* [TASK GOAL] Repeat exactly the opening lines of the records, ending with the line that contains "[started_ff] at hi".

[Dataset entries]
/-- START has consumed nothing and reduced nothing. -/
theorem progress_started {s : State} {v : Word} (h : SeqInv s) (hm : memInv s) (hf : startFault v s = none) :
    Progress (started v s) (started v s) := by
  refine ⟨seqInv_started h hf, hm, rfl, fun hrem => ?_, fun i j hi => ?_, by simp, fun _ _ => rfl,
    fun hidle => absurd hidle nextPhase_ne_idle⟩
  · obtain ⟨-, hlast⟩ := nextPhase_eq_rem.mp hrem
    rw [started_n]
    omega
  · rw [started_ff] at hi
    rw [started_acc, zeroRows_lane hi, started_k, BitVec.toNat_zero, consumedLane_start]
    rfl

theorem stepsLeft_started (v : Word) (s : State) :
    stepsLeft (started v s) = s.n.toNat / 8 + s.n.toNat % 8 + (fusionOf v).toNat := by
  rw [stepsLeft_running (s := started v s) nextPhase_ne_idle]
  simp

/-- Settles O23: START, and then `Progress` to the end. -/
theorem commandWritesItsSums : Obligations.CommandWritesItsSums := by
  intro i f v hrow s hinv hm hh hready hq hadm hapart
  have hv := isDotxfCmd_of_row hrow
  obtain ⟨-, -, -, hfusion⟩ := dotxfTable_row hrow
  obtain ⟨-, -, hf8⟩ := dotxfTable_opcode hrow
  have hff : (fusionOf v).toNat = f := by
    rw [hfusion, BitVec.toNat_ofNat]
    omega
  have hstart := step_cmd_starts hh.1 (hinv.idle_iff.mpr hready.1) hready hv hq
  have hnone : startFault v (popHost (popSchedule s)) = none := startFault_none_iff.mpr ⟨hv, hready.2⟩
  have hb : Undisturbed (started v (popHost (popSchedule s))) :=
    ⟨hh, by simp [hq], rfl, by rw [started_ff, hff]; exact hadm, by rw [started_ff, hff]; exact hapart⟩
  have hprogress := progress_started (s := popHost (popSchedule s)) (hinv.of_frame rfl) hm hnone
  obtain ⟨t, hrun, ht, hidle⟩ := hprogress.run hb
  obtain ⟨hrows, hstatus⟩ := ht.ended hidle
  rw [stepsLeft_started, hff] at hrun
  have hdone : t.row.toNat = f := by rw [hrows, started_ff, hff]
  refine ⟨t, ?_, hstatus, hidle, (ht.undisturbed hb).healthy, fun r hr => ht.sums r (hdone ▸ hr),
    fun c hc => ht.kept c fun r hr => hc r (hdone ▸ hr), ?_⟩
  · rw [Nat.add_assoc, Nat.add_assoc, Nat.add_comm, run_succ hstart, ← Nat.add_assoc]
    exact hrun
  · rw [ht.frame]
    exact ⟨rfl, rfl, rfl, rfl, rfl, rfl⟩

/-! What follows for all commands. -/

theorem rowResult_empty (fused : Bool) (x : Nat → Single) (y : Nat → Half) :
    rowResult fused 0 x y = some 0x00000000#32 := by
  have hlanes : finalLane fused 0 x y = fun _ => some 0x00000000#32 := by
    funext j
    rw [← consumedLane_end, consumedLane_start]
  rw [rowResult, hlanes]
  decide

/-- With its arguments written START can only find the bases misaligned. -/
theorem startFault_misaligned {s : State} {v : Word} (hv : isDotxfCmd v = true) (hargs : argsWritten s = true)
    (h : ¬basesAligned s) : ∃ r w, startFault v s = some (.misaligned r w) := by
  simp only [argsWritten, Bool.and_eq_true] at hargs
  obtain ⟨⟨⟨⟨hx, hy⟩, hstride⟩, hsum⟩, hn⟩ := hargs
  simp only [startFault, hv, hx, hy, hstride, hsum, hn, Bool.not_true, Bool.false_eq_true, if_false]
  split_ifs with h1 h2 h3
  · exact ⟨_, _, rfl⟩
  · exact ⟨_, _, rfl⟩
  · exact ⟨_, _, rfl⟩
  · exact absurd ⟨not_not.mp h1, not_not.mp h2, not_not.mp h3⟩ h

/-- Settles O25: a command without elements is one of O23's, whose reads are none. -/
theorem zeroLengthCommand : Obligations.ZeroLengthCommand := by
  refine ⟨fun i f v hrow s hinv hm hh hready hn hq hadm hapart => ⟨?_, ?_⟩, fun i f v hrow s hb hargs hn hmis => ?_⟩
  · have hstart := step_cmd_starts hh.1 (hinv.idle_iff.mpr hready.1) hready (isDotxfCmd_of_row hrow) hq
    exact ⟨_, run_succ hstart 0, nextPhase_eq_red.mpr (by simp [hn])⟩
  · obtain ⟨t, hrun, hstatus, -, hht, hsums, -⟩ :=
      commandWritesItsSums i f v hrow s hinv hm hh hready hq ⟨by simp [hn], hadm⟩ hapart
    rw [hn] at hrun hsums
    refine ⟨t, hrun, hstatus, hht, fun r hr => ?_⟩
    have hsum := hsums r hr
    rwa [BitVec.toNat_zero, rowResult_empty] at hsum
  · obtain ⟨r, w, hfault⟩ := startFault_misaligned (isDotxfCmd_of_row hrow) hargs hmis
    exact ⟨r, w, (exec_dotxf hrow s).trans (startCommand_idle_fault hb hfault)⟩

/-- Settles O26: by O23 both singles agree with the result of one row. -/
theorem rowsAreIndependent : Obligations.RowsAreIndependent := by
  intro i f v hrow r s u t w hr hinv hm hh hready hq hadm hapart hinv' hm' hh' hready' hq' hadm' hapart' hmem hn hx
    hparams hy hrun hrun'
  obtain ⟨t', ht, -, -, -, hsums, -⟩ := commandWritesItsSums i f v hrow s hinv hm hh hready hq hadm hapart
  obtain ⟨w', hw, -, -, -, hsums', -⟩ :=
    commandWritesItsSums .dotxf1 1 0x10#64 (by decide) u hinv' hm' hh' hready' hq' hadm' hapart'
  obtain rfl := Host.Outcome.next.inj (ht.symm.trans hrun)
  obtain rfl := Host.Outcome.next.inj (hw.symm.trans hrun')
  have haddrX : ∀ k, addrX u k = addrX s k := fun k => by rw [addrX, addrX, hx]
  have haddrY : ∀ k, addrY u 0 k = addrY s r k := fun k => by
    rw [addrY, hy, addrY, addrY]
    omega
  have hrow0 := hsums' 0 (by decide)
  simp only [hmem, hn, hparams, haddrX, haddrY] at hrow0
  exact eq_or_nan_of_agrees (hsums r hr) hrow0

end Sys2Proof.Machine
end

section
/-! Reset and rest (70_reset_and_hazards R230, 60_exceptions R215), and the polls of `WAIT` (70 R237, 30_encoding R98). -/

namespace Sys2Proof.Machine

variable {s t : State}

/-- With the engine in IDLE and the host silent no agent has a step. -/
theorem turn_resting (hp : s.phase = .idle) (hq : s.hostQueue = []) : turn s = none := by
  simp [turn, hostReady, engineReady, hp, hq]

theorem step_resting (hh : healthy s) (hp : s.phase = .idle) (hq : s.hostQueue = []) : step s = .next s := by
  obtain ⟨hfault, hmark⟩ := hh
  simp [step, blockStep, restingStep, hfault, hmark, turn_resting hp hq]

/-- Settles O5: reset writes these fields with the values of `State.reset`, and a block so left rests. -/
theorem resetLeavesSpecValues : Obligations.ResetLeavesSpecValues :=
  ⟨⟨rfl, rfl, rfl, rfl, rfl⟩, fun s => ⟨resetBlock s, rfl, rfl, rfl, rfl, rfl, rfl, rfl, step_resting ⟨rfl, rfl⟩ rfl⟩⟩

theorem pollWait_eq (s : State) :
    pollWait s =
      { s with
        hostQueue := if done s = true then s.hostQueue else .wait :: s.hostQueue
        observed := some (.window 0x08 (regValue .status s)) } := by
  rw [pollWait]
  split <;> rfl

/-- Settles O51: the `WAIT`, taken from the queue for its poll, is put back when `DONE` reads 0. -/
theorem waitEndsWhenDone : Obligations.WaitEndsWhenDone := by
  intro s rest hf ht hq
  rw [step_of_host_turn hf ht hq, hostAct, pollWait_eq]
  rfl

/-- An idle block without a result, polled by a host that only waits. -/
structure Waiting (s : State) : Prop where
  noFault : s.faultRec = none
  idle : s.phase = .idle
  notDone : done s = false
  polls : s.hostQueue = [.wait]

/-- A poll that reads `DONE = 0` is followed by another. -/
theorem Waiting.step (h : Waiting s) : ∃ t, step s = .next t ∧ Waiting t := by
  have hturn := turn_idle h.idle (by simp [h.polls])
  exact ⟨_, waitEndsWhenDone s [] h.noFault hturn h.polls, h.noFault, h.idle, h.notDone, by simp [h.notDone]⟩

theorem Waiting.run (h : Waiting s) (m : Nat) : ∃ t, Host.Core.run Sys2Proof.core m s = .next t ∧ Waiting t := by
  induction m generalizing s with
  | zero => exact ⟨s, rfl, h⟩
  | succ m ih =>
    obtain ⟨u, hstep, hu⟩ := h.step
    rw [run_succ hstep]
    exact ih hu

/-- Settles O47: no poll ends the `WAIT`, and no other agent has a step. -/
theorem waitWithoutCommandHangs : Obligations.WaitWithoutCommandHangs := by
  intro s _ hh hp hd hq m
  obtain ⟨t, hrun, ht⟩ := Waiting.run ⟨hh.1, hp, hd, hq⟩ m
  exact ⟨t, hrun, ht.polls, ht.notDone⟩

end Sys2Proof.Machine
end

section
/-! A running command keeps its arguments, `CMD` and `FF` (70_reset_and_hazards R234, 41_dotxf R187). -/

namespace Sys2Proof.Machine

variable {s t : State}

/-- The arguments with their marks, `CMD` and `FF` are in `t` what they are in `s`. -/
def KeepsArguments (s t : State) : Prop :=
  t.xBase = s.xBase ∧ t.yBase = s.yBase ∧ t.stride = s.stride ∧ t.sumBase = s.sumBase ∧ t.n = s.n ∧ t.cmd = s.cmd ∧
  t.ff = s.ff ∧ t.written = s.written

theorem KeepsArguments.refl (s : State) : KeepsArguments s s := ⟨rfl, rfl, rfl, rfl, rfl, rfl, rfl, rfl⟩

theorem keepsArguments_engineStep (h : engineStep s = .next t) : KeepsArguments s t := by
  rw [engineStep_frame h]
  exact .refl s

theorem keepsArguments_pollWait (s : State) : KeepsArguments s (pollWait s) := by
  rw [pollWait_eq]
  exact .refl s

theorem keepsArguments_peerMoves (h : PeerMoves s t) : KeepsArguments s t := by
  cases h <;> exact .refl s

/-- While busy, START and the writes of arguments are faults (10_state R35); a reset alone is left to change them. -/
theorem keepsArguments_hostAct {a : HostAction} (hb : busy s = true) (ha : a ≠ .reset) (hact : hostAct a s = .next t) :
    KeepsArguments s t := by
  rcases hostAct_cases hact with ⟨f, rfl⟩ | (rfl | ⟨u, -, rfl⟩) | ⟨v, -, hidle, -, rfl⟩ | ⟨r, v, -, -, hidle, rfl⟩ |
    ⟨r, -, -, rfl⟩ | ⟨-, rfl⟩ | ⟨p, bs, -, -, -, rfl⟩ | ⟨p, bs, -, -, -, rfl⟩ | ⟨p, n, -, -, rfl⟩ |
    ⟨m, u, i, w, -, -, rfl⟩ | ⟨hreset, -⟩ | ⟨-, hm⟩
  · exact .refl s
  · exact .refl s
  · exact .refl s
  · simp [hb] at hidle
  · simp [hb] at hidle
  · exact .refl s
  · exact keepsArguments_pollWait s
  · exact .refl s
  · exact .refl s
  · exact .refl s
  · exact .refl s
  · exact absurd hreset ha
  · exact keepsArguments_peerMoves hm

theorem SeqInv.busy_running (h : SeqInv s) (hp : s.phase ≠ .idle) : busy s = true := by
  simp [busy, h.status_running hp]

theorem SeqInv.not_done_running (h : SeqInv s) (hp : s.phase ≠ .idle) : done s = false := by
  simp [done, h.status_running hp]

/-- Settles O27: the block is busy, and the host's interaction is no reset. -/
theorem runningCommandKeepsArguments : Obligations.RunningCommandKeepsArguments := by
  intro s t h hp hnoreset hstep
  rcases step_cases hstep with ⟨-, hreset, -⟩ | ⟨-, -, he⟩ | ⟨-, -, a, rest, hq, ha⟩ | ⟨-, -, -, rfl⟩
  · exact absurd hreset hnoreset
  · exact keepsArguments_engineStep (s := popSchedule s) he
  · refine keepsArguments_hostAct (s := popHost (popSchedule s)) (h.busy_running hp) ?_ ha
    rintro rfl
    exact hnoreset (congrArg List.head? hq)
  · exact KeepsArguments.refl t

* [RESPONSE BELOW]
/-- START has consumed nothing and reduced nothing. -/
theorem progress_started {s : State} {v : Word} (h : SeqInv s) (hm : memInv s) (hf : startFault v s = none) :
    Progress (started v s) (started v s) := by
  refine ⟨seqInv_started h hf, hm, rfl, fun hrem => ?_, fun i j hi => ?_, by simp, fun _ _ => rfl,
    fun hidle => absurd hidle nextPhase_ne_idle⟩
  · obtain ⟨-, hlast⟩ := nextPhase_eq_rem.mp hrem
    rw [started_n]
    omega
  · rw [started_ff] at hi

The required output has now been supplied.